The data
-- ==== Sys2Proof/Tests/Slice0.lean ====
section
/-! SUPPORT. The model's own tests: ill-formed terms are refused, words written out from the spec's encoding decode to
their operations, one or two vectors of 95_test_vectors per operation run from a small state, and for every statement
with hypotheses a concrete state that meets them. Every expected value is the spec's; the comment of a test names the
vector. -/

namespace Sys2Proof.Tests

open Sys2Proof.Machine

/-! ## Small states -/

/-- The reset state with an image of `w` by `h` pixels, the bytes `src` in SRC and `pal` in PAL, and their lengths
declared. -/
def image (w h : Nat) (src pal : List Byte) : State :=
  { State.reset with
    width := BitVec.ofNat 32 w
    height := BitVec.ofNat 32 h
    srcLen := BitVec.ofNat 32 src.length
    palLen := BitVec.ofNat 32 pal.length
    src := (Memory.unwritten 0).store 0 src
    pal := (Memory.unwritten 0).store 0 pal }

/-- The state of an encode of `src`. -/
def source (src : List Byte) : State := image 0 0 src []

/-- The reset state with an operand in `ARG`. -/
def operand (arg : Word) : State := { State.reset with arg := arg }

def withConfig (cfg : Config) (s : State) : State := { s with config := cfg }

def withDstCap (n : Nat) (s : State) : State := withConfig { s.config with dstCap := some n } s

def withArg (arg : Word) (s : State) : State := { s with arg := arg }

/-- `STATUS` and the recorded bytes of DST after the host has written the word to CMD. -/
def ran (word : Nat) (s : State) : Option (Word × List Byte) :=
  match step (s.withFetchWord 32 word) with
  | .next t => some (t.status, t.dst.cells.map Prod.snd)
  | .fault _ => none
  | .refused _ => none

/-- `STATUS`, `RES`, `ERRINFO` and `DST_LEN` after the host has written the word to CMD. -/
def registers (word : Nat) (s : State) : Option (Word × Word × Word × Word) :=
  match step (s.withFetchWord 32 word) with
  | .next t => some (t.status, t.res, t.errInfo, t.dstLen)
  | .fault _ => none
  | .refused _ => none

/-- The state after an operation. -/
def after (i : Instr) (s : State) : State :=
  match exec i s with
  | .next t => t
  | .fault _ => s
  | .refused _ => s

/-- The reference palette of V-T1. -/
def palette : List Byte :=
  [0x07, 0xC0, 0x17, 0x43, 0x26, 0xC4, 0x36, 0x47, 0x45, 0xC8, 0x55, 0x4B, 0x64, 0xCC, 0x74, 0x4F] ++
  [0x83, 0xD0, 0x93, 0x53, 0xA2, 0xD4, 0xB2, 0x57, 0xC1, 0xD8, 0xD1, 0x5B, 0xE0, 0xDC, 0xF0, 0x5F]

/-! ## Well-formedness: a catch-all with an accepted shape is refused -/

theorem test_illFormed_I4 : (Instr.encI4Other .g 4).wellFormed = false := by decide
theorem test_illFormed_I8 : (Instr.encI8Other .rgb 8).wellFormed = false := by decide
theorem test_illFormed_IA4 : (Instr.encIA4Other .ga 8).wellFormed = false := by decide
theorem test_illFormed_IA8 : (Instr.encIA8Other .ga 8).wellFormed = false := by decide
theorem test_illFormed_IA16 : (Instr.encIA16Other .ga 8).wellFormed = false := by decide
theorem test_illFormed_CI4 : (Instr.encCI4Other .idx 4).wellFormed = false := by decide
theorem test_illFormed_CI8 : (Instr.encCI8Other .idx 8).wellFormed = false := by decide
theorem test_illFormed_RGBA16 : (Instr.encRGBA16Other .rgba 8).wellFormed = false := by decide
theorem test_illFormed_RGBA32 : (Instr.encRGBA32Other .rgba 8).wellFormed = false := by decide

/-- S7, V-E18: rejected shapes are well-formed catch-alls. -/
theorem test_wellFormed_others :
    [Instr.encI4Other .g 31, .encI8Other .idx 8, .encIA4Other .g 8, .encIA8Other .rgba 8, .encIA16Other .ga 4,
      .encCI4Other .g 4, .encCI8Other .idx 2, .encRGBA16Other .rgba 4, .encRGBA32Other .rgb 8].all
        Instr.wellFormed = true := by decide

/-! ## Decoding: words from the fields of R80 (CLASS, SEL, CTYPE, DEPTH, P, PSZ, ZERO) and the rows of R100 -/

theorem test_decode_prim :
    decode 0b0000_0000_000_00000_0_00_0000000000000#32 = .ok .pack16 ∧
    decode 0b0000_0001_000_00000_0_00_0000000000000#32 = .ok .unpack16 ∧
    decode 0b0000_0010_000_00000_0_00_0000000000000#32 = .ok .luma := by decide

theorem test_decode_tlut :
    decode 0b0001_0000_000_00000_1_00_0000000000000#32 = .ok (.tlutDecode .s4b) ∧
    decode 0b0001_0000_000_00000_1_10_0000000000000#32 = .ok (.tlutDecode .s16b) ∧
    decode 0b0001_0001_000_00000_1_01_0000000000000#32 = .ok (.tlutLookup .s8b) ∧
    decode 0b0001_0001_000_00000_1_11_0000000000000#32 = .ok (.tlutLookup .s32b) := by decide

theorem test_decode_dec :
    decode 0b0010_0000_000_00000_0_00_0000000000000#32 = .ok (.decI4 false .s4b) ∧
    decode 0b0010_0001_000_00000_1_01_0000000000000#32 = .ok (.decI8 true .s8b) ∧
    decode 0b0010_0010_000_00000_0_10_0000000000000#32 = .ok (.decIA4 false .s16b) ∧
    decode 0b0010_0011_000_00000_1_11_0000000000000#32 = .ok (.decIA8 true .s32b) ∧
    decode 0b0010_0100_000_00000_0_00_0000000000000#32 = .ok (.decIA16 false .s4b) ∧
    decode 0b0010_0101_000_00000_1_00_0000000000000#32 = .ok (.decCI4 true .s4b) ∧
    decode 0b0010_0110_000_00000_0_01_0000000000000#32 = .ok (.decCI8 false .s8b) ∧
    decode 0b0010_0111_000_00000_1_10_0000000000000#32 = .ok (.decRGBA16 true .s16b) ∧
    decode 0b0010_1000_000_00000_1_11_0000000000000#32 = .ok (.decRGBA32 true .s32b) := by decide

theorem test_decode_enc_colour :
    decode 0b0011_1000_011_01000_0_00_0000000000000#32 = .ok .encRGBA32RGBA8 ∧
    decode 0b0011_0111_011_01000_0_00_0000000000000#32 = .ok .encRGBA16RGBA8 ∧
    decode 0b0011_0000_000_00100_0_00_0000000000000#32 = .ok .encI4G4 ∧
    decode 0b0011_0000_000_01000_0_00_0000000000000#32 = .ok .encI4G8 ∧
    decode 0b0011_0000_001_01000_0_00_0000000000000#32 = .ok .encI4GA8 ∧
    decode 0b0011_0000_010_01000_0_00_0000000000000#32 = .ok .encI4RGB8 ∧
    decode 0b0011_0000_011_01000_0_00_0000000000000#32 = .ok .encI4RGBA8 ∧
    decode 0b0011_0001_000_01000_0_00_0000000000000#32 = .ok .encI8G8 ∧
    decode 0b0011_0001_000_00100_0_00_0000000000000#32 = .ok .encI8G4 ∧
    decode 0b0011_0001_001_01000_0_00_0000000000000#32 = .ok .encI8GA8 ∧
    decode 0b0011_0001_010_01000_0_00_0000000000000#32 = .ok .encI8RGB8 ∧
    decode 0b0011_0001_011_01000_0_00_0000000000000#32 = .ok .encI8RGBA8 := by decide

Directions for this task
Reproduce the whole listing without changing anything.

Result of the task
-- ==== Sys2Proof/Tests/Slice0.lean ====
section
/-! SUPPORT. The model's own tests: ill-formed terms are refused, words written out from the spec's encoding decode to
their operations, one or two vectors of 95_test_vectors per operation run from a small state, and for every statement
with hypotheses a concrete state that meets them. Every expected value is the spec's; the comment of a test names the
vector. -/

namespace Sys2Proof.Tests

open Sys2Proof.Machine

/-! ## Small states -/

/-- The reset state with an image of `w` by `h` pixels, the bytes `src` in SRC and `pal` in PAL, and their lengths
declared. -/
def image (w h : Nat) (src pal : List Byte) : State :=
  { State.reset with
    width := BitVec.ofNat 32 w
    height := BitVec.ofNat 32 h
    srcLen := BitVec.ofNat 32 src.length
    palLen := BitVec.ofNat 32 pal.length
    src := (Memory.unwritten 0).store 0 src
    pal := (Memory.unwritten 0).store 0 pal }

/-- The state of an encode of `src`. -/
def source (src : List Byte) : State := image 0 0 src []

/-- The reset state with an operand in `ARG`. -/
def operand (arg : Word) : State := { State.reset with arg := arg }

def withConfig (cfg : Config) (s : State) : State := { s with config := cfg }

def withDstCap (n : Nat) (s : State) : State := withConfig { s.config with dstCap := some n } s

def withArg (arg : Word) (s : State) : State := { s with arg := arg }

/-- `STATUS` and the recorded bytes of DST after the host has written the word to CMD. -/
def ran (word : Nat) (s : State) : Option (Word × List Byte) :=
  match step (s.withFetchWord 32 word) with
  | .next t => some (t.status, t.dst.cells.map Prod.snd)
  | .fault _ => none
  | .refused _ => none

/-- `STATUS`, `RES`, `ERRINFO` and `DST_LEN` after the host has written the word to CMD. -/
def registers (word : Nat) (s : State) : Option (Word × Word × Word × Word) :=
  match step (s.withFetchWord 32 word) with
  | .next t => some (t.status, t.res, t.errInfo, t.dstLen)
  | .fault _ => none
  | .refused _ => none

/-- The state after an operation. -/
def after (i : Instr) (s : State) : State :=
  match exec i s with
  | .next t => t
  | .fault _ => s
  | .refused _ => s

/-- The reference palette of V-T1. -/
def palette : List Byte :=
  [0x07, 0xC0, 0x17, 0x43, 0x26, 0xC4, 0x36, 0x47, 0x45, 0xC8, 0x55, 0x4B, 0x64, 0xCC, 0x74, 0x4F] ++
  [0x83, 0xD0, 0x93, 0x53, 0xA2, 0xD4, 0xB2, 0x57, 0xC1, 0xD8, 0xD1, 0x5B, 0xE0, 0xDC, 0xF0, 0x5F]

/-! ## Well-formedness: a catch-all with an accepted shape is refused -/

theorem test_illFormed_I4 : (Instr.encI4Other .g 4).wellFormed = false := by decide
theorem test_illFormed_I8 : (Instr.encI8Other .rgb 8).wellFormed = false := by decide
theorem test_illFormed_IA4 : (Instr.encIA4Other .ga 8).wellFormed = false := by decide
theorem test_illFormed_IA8 : (Instr.encIA8Other .ga 8).wellFormed = false := by decide
theorem test_illFormed_IA16 : (Instr.encIA16Other .ga 8).wellFormed = false := by decide
theorem test_illFormed_CI4 : (Instr.encCI4Other .idx 4).wellFormed = false := by decide
theorem test_illFormed_CI8 : (Instr.encCI8Other .idx 8).wellFormed = false := by decide
theorem test_illFormed_RGBA16 : (Instr.encRGBA16Other .rgba 8).wellFormed = false := by decide
theorem test_illFormed_RGBA32 : (Instr.encRGBA32Other .rgba 8).wellFormed = false := by decide

/-- S7, V-E18: rejected shapes are well-formed catch-alls. -/
theorem test_wellFormed_others :
    [Instr.encI4Other .g 31, .encI8Other .idx 8, .encIA4Other .g 8, .encIA8Other .rgba 8, .encIA16Other .ga 4,
      .encCI4Other .g 4, .encCI8Other .idx 2, .encRGBA16Other .rgba 4, .encRGBA32Other .rgb 8].all
        Instr.wellFormed = true := by decide

/-! ## Decoding: words from the fields of R80 (CLASS, SEL, CTYPE, DEPTH, P, PSZ, ZERO) and the rows of R100 -/

theorem test_decode_prim :
    decode 0b0000_0000_000_00000_0_00_0000000000000#32 = .ok .pack16 ∧
    decode 0b0000_0001_000_00000_0_00_0000000000000#32 = .ok .unpack16 ∧
    decode 0b0000_0010_000_00000_0_00_0000000000000#32 = .ok .luma := by decide

theorem test_decode_tlut :
    decode 0b0001_0000_000_00000_1_00_0000000000000#32 = .ok (.tlutDecode .s4b) ∧
    decode 0b0001_0000_000_00000_1_10_0000000000000#32 = .ok (.tlutDecode .s16b) ∧
    decode 0b0001_0001_000_00000_1_01_0000000000000#32 = .ok (.tlutLookup .s8b) ∧
    decode 0b0001_0001_000_00000_1_11_0000000000000#32 = .ok (.tlutLookup .s32b) := by decide

theorem test_decode_dec :
    decode 0b0010_0000_000_00000_0_00_0000000000000#32 = .ok (.decI4 false .s4b) ∧
    decode 0b0010_0001_000_00000_1_01_0000000000000#32 = .ok (.decI8 true .s8b) ∧
    decode 0b0010_0010_000_00000_0_10_0000000000000#32 = .ok (.decIA4 false .s16b) ∧
    decode 0b0010_0011_000_00000_1_11_0000000000000#32 = .ok (.decIA8 true .s32b) ∧
    decode 0b0010_0100_000_00000_0_00_0000000000000#32 = .ok (.decIA16 false .s4b) ∧
    decode 0b0010_0101_000_00000_1_00_0000000000000#32 = .ok (.decCI4 true .s4b) ∧
    decode 0b0010_0110_000_00000_0_01_0000000000000#32 = .ok (.decCI8 false .s8b) ∧
    decode 0b0010_0111_000_00000_1_10_0000000000000#32 = .ok (.decRGBA16 true .s16b) ∧
    decode 0b0010_1000_000_00000_1_11_0000000000000#32 = .ok (.decRGBA32 true .s32b) := by decide

theorem test_decode_enc_colour :
    decode 0b0011_1000_011_01000_0_00_0000000000000#32 = .ok .encRGBA32RGBA8 ∧
    decode 0b0011_0111_011_01000_0_00_0000000000000#32 = .ok .encRGBA16RGBA8 ∧
    decode 0b0011_0000_000_00100_0_00_0000000000000#32 = .ok .encI4G4 ∧
    decode 0b0011_0000_000_01000_0_00_0000000000000#32 = .ok .encI4G8 ∧
    decode 0b0011_0000_001_01000_0_00_0000000000000#32 = .ok .encI4GA8 ∧
    decode 0b0011_0000_010_01000_0_00_0000000000000#32 = .ok .encI4RGB8 ∧
    decode 0b0011_0000_011_01000_0_00_0000000000000#32 = .ok .encI4RGBA8 ∧
    decode 0b0011_0001_000_01000_0_00_0000000000000#32 = .ok .encI8G8 ∧
    decode 0b0011_0001_000_00100_0_00_0000000000000#32 = .ok .encI8G4 ∧
    decode 0b0011_0001_001_01000_0_00_0000000000000#32 = .ok .encI8GA8 ∧
    decode 0b0011_0001_010_01000_0_00_0000000000000#32 = .ok .encI8RGB8 ∧
    decode 0b0011_0001_011_01000_0_00_0000000000000#32 = .ok .encI8RGBA8 := by decide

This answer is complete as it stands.